We could not map the genome sequences of clade 1 strains to the reference plasmid p94 (0% coverage), indicating the absence of type I plasmids in ST463 clones outside of China. Using BLAST (https://blast.ncbi.nlm.nih.gov), we retrieved 40 homologous plasmids that had >50% coverage and >95% identity to p94; all were type I plasmids carried by 14 different P. aeruginosa STs (Appendix Figure 4), suggesting an extensive horizontal transfer of type I plasmids within a narrow host range. Plasmid phylogeny revealed that all blaKPC-2–encoding plasmids clustered together in an independent branch, and separation of that branch from closely related blaKPC-2–negative plasmids might be associated with acquisition of blaKPC-2 (Appendix Figure 5). The presence of multiple copies of IS26 in the blaKPC-2–adjacent region beyond the core platform indicated a critical role for IS26 elements in remodeling and resistance evolution of type I plasmids in the ST463 lineage (Appendix Figure 4) (7). We deduced an underlying evolutionary pathway: an ST463 P. aeruginosa progenitor initially acquired a highly transferable type I plasmid, which subsequently evolved into a resistance plasmid through IS26-mediated insertion events involving a blaKPC-2–carrying region, then by chromosomal integration of blaAFM-1 to form KPC-2–AFM-1 CRPA. To further verify this hypothesis, we conducted a genomic comparison between ZY94 and the 1755 strain, which carried neither blaKPC nor blaAFM but was phylogenetically closest to the KPC-2–AFM-1 CRPA cluster (Figure 1). The genome of 1755 was also composed of 1 chromosome and 1 plasmid (p1755). Plasmid p94 was highly homologous (coverage 81%, identity 99.76%) to p1755 and might have evolved from p1755 via IS26-mediated intermolecular transposition of a blaKPC-2–carrying translocatable unit that targeted an existing copy of IS26 (Appendix Figure 6, panel A). Comparisons between their chromosomes identified a redundant blaAFM-1–containing, multidrug-resistance fragment bracketed by IS5564 in the same orientation, which was flanked by two 6-bp (GCTAGA) target site duplications (Appendix Figure 6, panel B), indicating a site-specific insertion event.

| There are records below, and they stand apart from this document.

-- ==== Sys2Proof/Machine/LineOps.lean ====
section
/-! DEFINITION. The field lines: what drives a pin, the debounce, and the bindings a DEFINE makes
(chapter 9). -/

namespace Sys2Proof.Machine

/-- The role is an output role (section 9.1). -/
def LineFn.isOutput : LineFn → Bool
  | .lamp _ => true
  | .openValve _ => true
  | .closeValve _ => true
  | .go => true
  | .code0 => true
  | .code1 => true
  | .test _ => true
  | .call _ => false
  | .tipSensor _ => false
  | .oversize _ => false
  | .openLimit _ => false
  | .closedLimit _ => false
  | .loadCall _ => false
  | .inPosition => false
  | .grizzlyClear => false
  | .parked => false
  | .estop => false

/-- The open valve's command by the cycle state (R78). -/
def CycleState.opens : CycleState → Bool
  | .opening => true
  | .nudging => true
  | .closed => false
  | .holding => false
  | .closing => false
  | .reclosing => false

/-- The close valve's command by the cycle state and the closed limit's level (R78). -/
def CycleState.closes (closedHigh : Bool) : CycleState → Bool
  | .closed => !closedHigh
  | .closing => true
  | .reclosing => true
  | .opening => false
  | .holding => false
  | .nudging => false

/-- The breaker's go command by its state (R111). -/
def BreakerState.goes : BreakerState → Bool
  | .travelling => true
  | .breaking => true
  | .parked => false
  | .returning => false

/-- The station code on the code lines: the current job's station while the breaker is TRAVELLING or
BREAKING, and the last code otherwise (R111). -/
def Breaker.code (b : Breaker) : StationIdx :=
  if b.state.goes then (b.current.map Job.station).getD b.lastCode else b.lastCode

/-- What a function commands its output, with the forcing rules of its owner (R61, R78, R111, R151,
R155); an input role commands nothing. -/
def State.command (s : State) : LineFn → Bool
  | .lamp t => decide ((s.tip t).state = .granted)
  | .openValve c => decide (s.station.mode ≠ .setup) && (s.chute c).state.opens
  | .closeValve c => decide (s.station.mode ≠ .setup) && (s.chute c).state.closes (s.closedHigh c)
  | .go => decide (s.station.mode ≠ .setup) && s.breaker.state.goes
  | .code0 => decide (s.station.mode ≠ .setup) && s.breaker.code.val.testBit 0
  | .code1 => decide (s.station.mode ≠ .setup) && s.breaker.code.val.testBit 1
  | .test ch => decide ((s.channel ch).proof = .proving)
  | .call _ => false
  | .tipSensor _ => false
  | .oversize _ => false
  | .openLimit _ => false
  | .closedLimit _ => false
  | .loadCall _ => false
  | .inPosition => false
  | .grizzlyClear => false
  | .parked => false
  | .estop => false

/-- Bank F, lines 40–47, is inputs only (R167). -/
def inBankF (i : LineIdx) : Bool := decide (40 ≤ i.val)

/-- The bank of a line (overview, "Index Ranges"). -/
def bankOf (i : LineIdx) : BankIdx := ⟨i.val / 8, by omega⟩

/-- What the part drives the pin with, if it drives it (R169). -/
def State.drive (s : State) (i : LineIdx) : Option Bool :=
  let l := s.line i
  if inBankF i then none
  else match l.binding with
    | some f =>
        if f.isOutput then some (s.command f)
        else if l.direction = .output then some l.latch else none
    | none => if l.direction = .output then some l.latch else none

/-- The raw level of a line: the level driven, or the level the plant applies (R169). -/
def State.pinLevel (s : State) (i : LineIdx) : Bool := (s.drive i).getD (s.line i).plant

/-- The debounce timer after a look at the raw level: it starts when the raw level comes to differ from
the debounced level, and stops when it returns (R170). While the reset line is held the timers stand
stopped (R166). -/
def debounceTimer (inReset raw debounced : Bool) (time : Nat) (timer : Timer) : Timer :=
  if inReset || raw == debounced then none else some (timer.getD time)

/-- A line with its raw level as the pin now stands, and its debounce timer to match (R169, R170). -/
def State.refreshLine (s : State) (i : LineIdx) (l : Line) : Line :=
  { l with
    raw := s.pinLevel i
    timer := debounceTimer s.inReset (s.pinLevel i) l.debounced (s.bankTime (bankOf i)) l.timer }

/-- Every line is looked at, at the end of each event that could change what drives it. -/
def State.refreshLines (s : State) : State := s.mapLines s.refreshLine

/-! ## Binding (R168) -/

/-- The lines a DEFINE request gives for the roles of its record. -/
abbrev Roles := List (LineFn × Option LineIdx)

/-- A named line is bound to another function, or is named for two roles (R168). -/
def State.lineConflict (s : State) (roles : Roles) : Bool :=
  roles.any (fun r => r.2.any fun i =>
      decide ((s.line i).binding ≠ none ∧ (s.line i).binding ≠ some r.1))
    || decide (¬ (roles.filterMap Prod.snd).Nodup)

/-- What an accepted DEFINE does to one line (R168): named, it is bound, and set to direction out by a
new output role; bound to a role of the record and not named for it, it is released. -/
def bindLine (roles : Roles) (i : LineIdx) (l : Line) : Line :=
  match roles.find? fun r => decide (r.2 = some i) with
  | some r =>
      if l.binding = some r.1 then l
      else { l with binding := some r.1,
                    direction := if r.1.isOutput then .output else l.direction }
  | none => if roles.any fun r => decide (l.binding = some r.1) then { l with binding := none } else l

/-- What an accepted DEFINE does to the lines (R168). Binding and release deliver no edge. -/
def State.bindLines (roles : Roles) (s : State) : State := s.mapLines (bindLine roles)

/-! ## The host's reads and writes of lines (R172, R174) -/

/-- The direction of a line as reads see it: always in for bank F (R167). -/
def State.directionOf (s : State) (i : LineIdx) : Direction :=
  if inBankF i then .input else (s.line i).direction

/-- The latch of a line as reads see it: 0 for bank F, which keeps none (R167). -/
def State.latchOf (s : State) (i : LineIdx) : Bool := !inBankF i && (s.line i).latch

/-- "A read of a line returns its latch when its direction is out, and its debounced level when its
direction is in" (R172). -/
def State.readValue (s : State) (i : LineIdx) : Bool :=
  if s.directionOf i = .output then s.latchOf i else (s.line i).debounced

/-- A debounce time given by LINES WRITE, "rounded down to a multiple of 5, then clamped to 5–250" (R174). -/
def takeDebounce (n : Nat) : Nat := clamp 5 250 (n / 5 * 5)

/-- What LINES WRITE writes to line `k` of the bank; bank F keeps neither direction nor latch (R167,
R174). -/
def writeLine (directionSet directions latchSet latches : BitVec 8) (k : Nat) (l : Line) : Line :=
  { l with
    latch := if latchSet.getLsbD k then latches.getLsbD k else l.latch
    direction :=
      if directionSet.getLsbD k then (if directions.getLsbD k then .output else .input)
      else l.direction }

/-- The writes of LINES WRITE to the lines of a bank (R174). -/
def State.writeLines (b : BankIdx) (directionSet directions latchSet latches : BitVec 8) (s : State) :
    State :=
  s.mapLines fun i l =>
    if bankOf i = b ∧ inBankF i = false then
      writeLine directionSet directions latchSet latches (i.val % 8) l
    else l

/-- The debounce time of LINES WRITE, if one is given (R174). -/
def State.writeDebounce (b : BankIdx) (time : Option Nat) (s : State) : State :=
  match time with
  | some n => { s with debounce := s.debounce.set b (takeDebounce n) }
  | none => s

end Sys2Proof.Machine
end

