-- ==== Sys2Proof/Machine/Stations.lean ====
section
/-! DEFINITION. START, STOP, RESUME, SETUP, ACKNOWLEDGE and the broadcast STOP (R159 to R164, R177,
R180). -/

namespace Sys2Proof.Machine

/-- A defined tip point fails START's check: its elevation, or a line it needs (R159 step 2). -/
def State.tipFails (s : State) (t : TipIdx) : Bool :=
  let x := s.tip t
  x.defined && (decide ((s.pass x.pass).height < x.elevation)
    || !s.bound (.call t) || !s.bound (.tipSensor t) || !s.bound (.lamp t)
    || (x.grizzly.isSome && !s.bound (.oversize t)))

/-- A defined chute fails START's check: its elevation, or one of its five lines (R159 step 3). -/
def State.chuteFails (s : State) (c : ChuteIdx) : Bool :=
  let x := s.chute c
  x.defined && (decide ((s.pass x.pass).height < x.elevation)
    || !s.bound (.openValve c) || !s.bound (.closeValve c) || !s.bound (.openLimit c)
    || !s.bound (.closedLimit c) || !s.bound (.loadCall c))

/-- All six breaker lines are bound (R159 step 5). -/
def State.breakerWired (s : State) : Bool :=
  s.bound .go && s.bound .code0 && s.bound .code1 && s.bound .inPosition && s.bound .grizzlyClear
    && s.bound .parked

/-- The record type and index of the first record that fails START's checks, in their order (R159). -/
def State.geometryFault (s : State) : Option (Nat × Nat) :=
  ((List.finRange 6).find? fun p =>
      (s.pass p).defined && decide (profileHeight (s.pass p).profile ≠ (s.pass p).height)).map
    (fun p => (0, p.val))
  <|> ((List.finRange 16).find? s.tipFails).map (fun t => (1, t.val))
  <|> ((List.finRange 8).find? s.chuteFails).map (fun c => (2, c.val))
  <|> ((List.finRange 4).find? fun k =>
      (s.bst k).defined && decide ((s.tip (s.bst k).tip).grizzly ≠ some k)).map (fun k => (3, k.val))
  <|> (if (List.finRange 4).any (fun k => (s.bst k).defined) && !s.breakerWired then some (4, 0)
      else none)
  <|> (if s.bound .estop then none else some (7, 0))

/-- The station has entered RUN: every pass's arbiter, every chute with a pending call, and the
breaker's choice are triggered (R160 steps 3 and 4, R163). -/
def Event.enterRun (ev : Event) : Event :=
  (({ ev with arb := List.finRange 6 } : Event).triggerTries (List.finRange 8)).triggerChoice

/-- An accepted START (R160). -/
def Event.start (ev : Event) : Event :=
  ((ev.update (State.modStation fun x => { x with mode := .run })).update
    (State.mapPasses fun _ q => q.start)).enterRun

/-- START (R159, R160). RUN is numbered in the answer as in the station record (log 13). -/
def State.startReply (s : State) : Reply :=
  if s.station.mode ≠ .setup then .no .wrongMode
  else match s.geometryFault with
    | some (type, index) => .refuse .geometry (bigEndian 1 type ++ bigEndian 1 index)
    | none =>
        if s.level .estop || decide (s.station.causes ≠ HaltCauses.empty) then .no .stopActive
        else .take (Event.of s).start fun t => bigEndian 1 t.station.mode.code

/-- STOP (R161). -/
def State.stopReply (s : State) : Reply :=
  if s.station.mode = .setup then .no .wrongMode
  else .take ((Event.of s).callHalt .linkStop) State.modeAndCauses

/-- RESUME (R163). -/
def State.resumeReply (s : State) : Reply :=
  if s.level .estop then .no .stopActive
  else
    let cleared := (Event.of s).update (State.modStation fun x => { x with causes := HaltCauses.empty })
    let ev := match s.station.mode with
      | .halted => (cleared.update (State.modStation fun x => { x with mode := .run })).enterRun
      | .setup => cleared
      | .run => Event.of s
    .take ev State.modeAndCauses

/-- An accepted SETUP request (R164). -/
def State.enterSetup (s : State) : State :=
  (((s.modStation fun x => { x with mode := .setup }).mapPasses fun _ q =>
    { q with waiting := [] }).mapTips fun _ x =>
      { x with state := if x.state = .waiting then .idle else x.state }).mapChutes fun _ x =>
        { x with callPending := false, emptyReported := false, cushionReported := false }

/-- SETUP (R164). -/
def State.setupReply (s : State) : Reply :=
  if s.station.mode ≠ .halted then .no .wrongMode
  else .take ((Event.of s).update State.enterSetup) fun t => bigEndian 1 t.station.mode.code

/-- A chute's conditions are acknowledged: fault hold is cleared with STROKE_FAULT (R91, R180). -/
def Chute.acknowledge (set : CondSet) (x : Chute) : Chute :=
  { x with
    conds := acknowledged set x.conds
    faultHold := if raised .strokeFault set && raised .strokeFault x.conds then false else x.faultHold }

/-- An entry's conditions are acknowledged: the first breach is cleared with BREACH (R133, R180). -/
def Entry.acknowledge (set : CondSet) (x : Entry) : Entry :=
  { x with
    conds := acknowledged set x.conds
    firstBreach := if raised .breach set && raised .breach x.conds then none else x.firstBreach }

/-- ACKNOWLEDGE by record type and index (R180): no record holds a kind that does not belong to its type,
so such a kind is passed over. -/
def State.acknowledgeReply (type index : Nat) (set : CondSet) (s : State) : Reply :=
  let of := Event.of s
  match type with
  | 0 => withIndex 6 index fun p =>
      .take (of.update (State.modPass p fun q => { q with conds := acknowledged set q.conds }))
        fun t => condBytes (t.pass p).conds
  | 1 => withIndex 16 index fun i =>
      .take (of.update (State.modTip i fun x => { x with conds := acknowledged set x.conds }))
        fun t => condBytes (t.tip i).conds
  | 2 => withIndex 8 index fun c =>
      let ev := of.update (State.modChute c (Chute.acknowledge set))
      .take (if raised .strokeFault set && raised .strokeFault (s.chute c).conds then
          ev.triggerTries [c] else ev)
        fun t => condBytes (t.chute c).conds
  | 3 => withIndex 4 index fun k =>
      .take (of.update (State.modBst k fun x => { x with conds := acknowledged set x.conds }))
        fun t => condBytes (t.bst k).conds
  | 4 => withIndex 1 index fun _ =>
      .take (of.update (State.modBreaker fun b => { b with conds := acknowledged set b.conds }))
        fun t => condBytes t.breaker.conds
  | 5 => withIndex 24 index fun e =>
      .take (of.update (State.modEntry e (Entry.acknowledge set)))
        fun t => condBytes (t.entry e).conds
  | 6 => withIndex 8 index fun ch =>
      .take (of.update (State.modChannel ch fun x => { x with conds := acknowledged set x.conds }))
        fun t => condBytes (t.channel ch).conds
  | 7 => withIndex 1 index fun _ =>
      .take (of.update (State.modStation fun x => { x with conds := acknowledged set x.conds }))
        fun t => condBytes t.station.conds
  | _ => .no .outOfRange

/-- START (R159). -/
def execStart (rq : Request) (s : State) : Result := .next (request rq 0 State.startReply s)

/-- STOP (R161). -/
def execStop (rq : Request) (s : State) : Result := .next (request rq 0 State.stopReply s)

/-- RESUME (R163). -/
def execResume (rq : Request) (s : State) : Result := .next (request rq 0 State.resumeReply s)

/-- SETUP (R164). -/
def execSetup (rq : Request) (s : State) : Result := .next (request rq 0 State.setupReply s)

/-- ACKNOWLEDGE (R180). -/
def execAcknowledge (rq : Request) (type index : Nat) (conditions : BitVec 32) (s : State) : Result :=
  .next (request rq 6 (State.acknowledgeReply type index conditions) s)

/-- BROADCAST_STOP (R161, R177): never answered. -/
def execBroadcastStop (s : State) : Result :=
  .next (if s.listening then ((Event.of s.frameOver).callHalt .broadcastStop).finish else s)

end Sys2Proof.Machine
end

All 8 isolates were resistant to β-lactams and β-lactam/β-lactamase inhibitors, including carbapenems, ceftazidime/avibactam, fluoroquinolones, and gentamicin, and were only susceptible to amikacin and intermediately susceptible to colistin. We observed synergistic inhibitory effects against all 8 strains when we used combinations of ceftazidime/avibactam and aztreonam (Appendix Table 1). Compared with P. aeruginosa strain ATCC27853, all strains showed 4-fold higher MICs for chlorhexidine, a commonly used medical disinfectant, suggesting chlorhexidine tolerance (Appendix Table 1) (8).

Figure 2

Desiccation tolerance and virulence analyses of Pseudomonas aeruginosa high-risk sequence type 463 co-producing KPC-2 and AFM-1 carbapenemases, China, 2020–2022. A) Carbapenem-resistant P. aeruginosa strains ZY94 and ZY1214 isolated from hospital patients in China were evaluated for desiccation tolerance. Results are given as mean (SD) CFU/mL for each isolate before and after 8 days of desiccation. Laboratory reference strain PAO1 and P. aeruginosa NDTH6412, which belongs to high-risk international sequence type 235, were used as controls. B) Virulence was determined by using Kaplan-Meier survival curves of mice intraperitoneally challenged with 1 × 107 CFUs of strain ZY94 or ZY1214, hypervirulent strain PA14, or nonvirulent P. aeruginosa strain ATCC9027. Mice (10 per group) were monitored for 5 days and the number of dead mice was assessed each day. Mantel-Cox log rank tests were used to calculate p values for survival curve comparisons between the different strains. AFM, Alcaligenes faecalis metallo-β-lactamase; CFUs, colony forming units; KPC, Klebsiella pneumoniae carbapenemase.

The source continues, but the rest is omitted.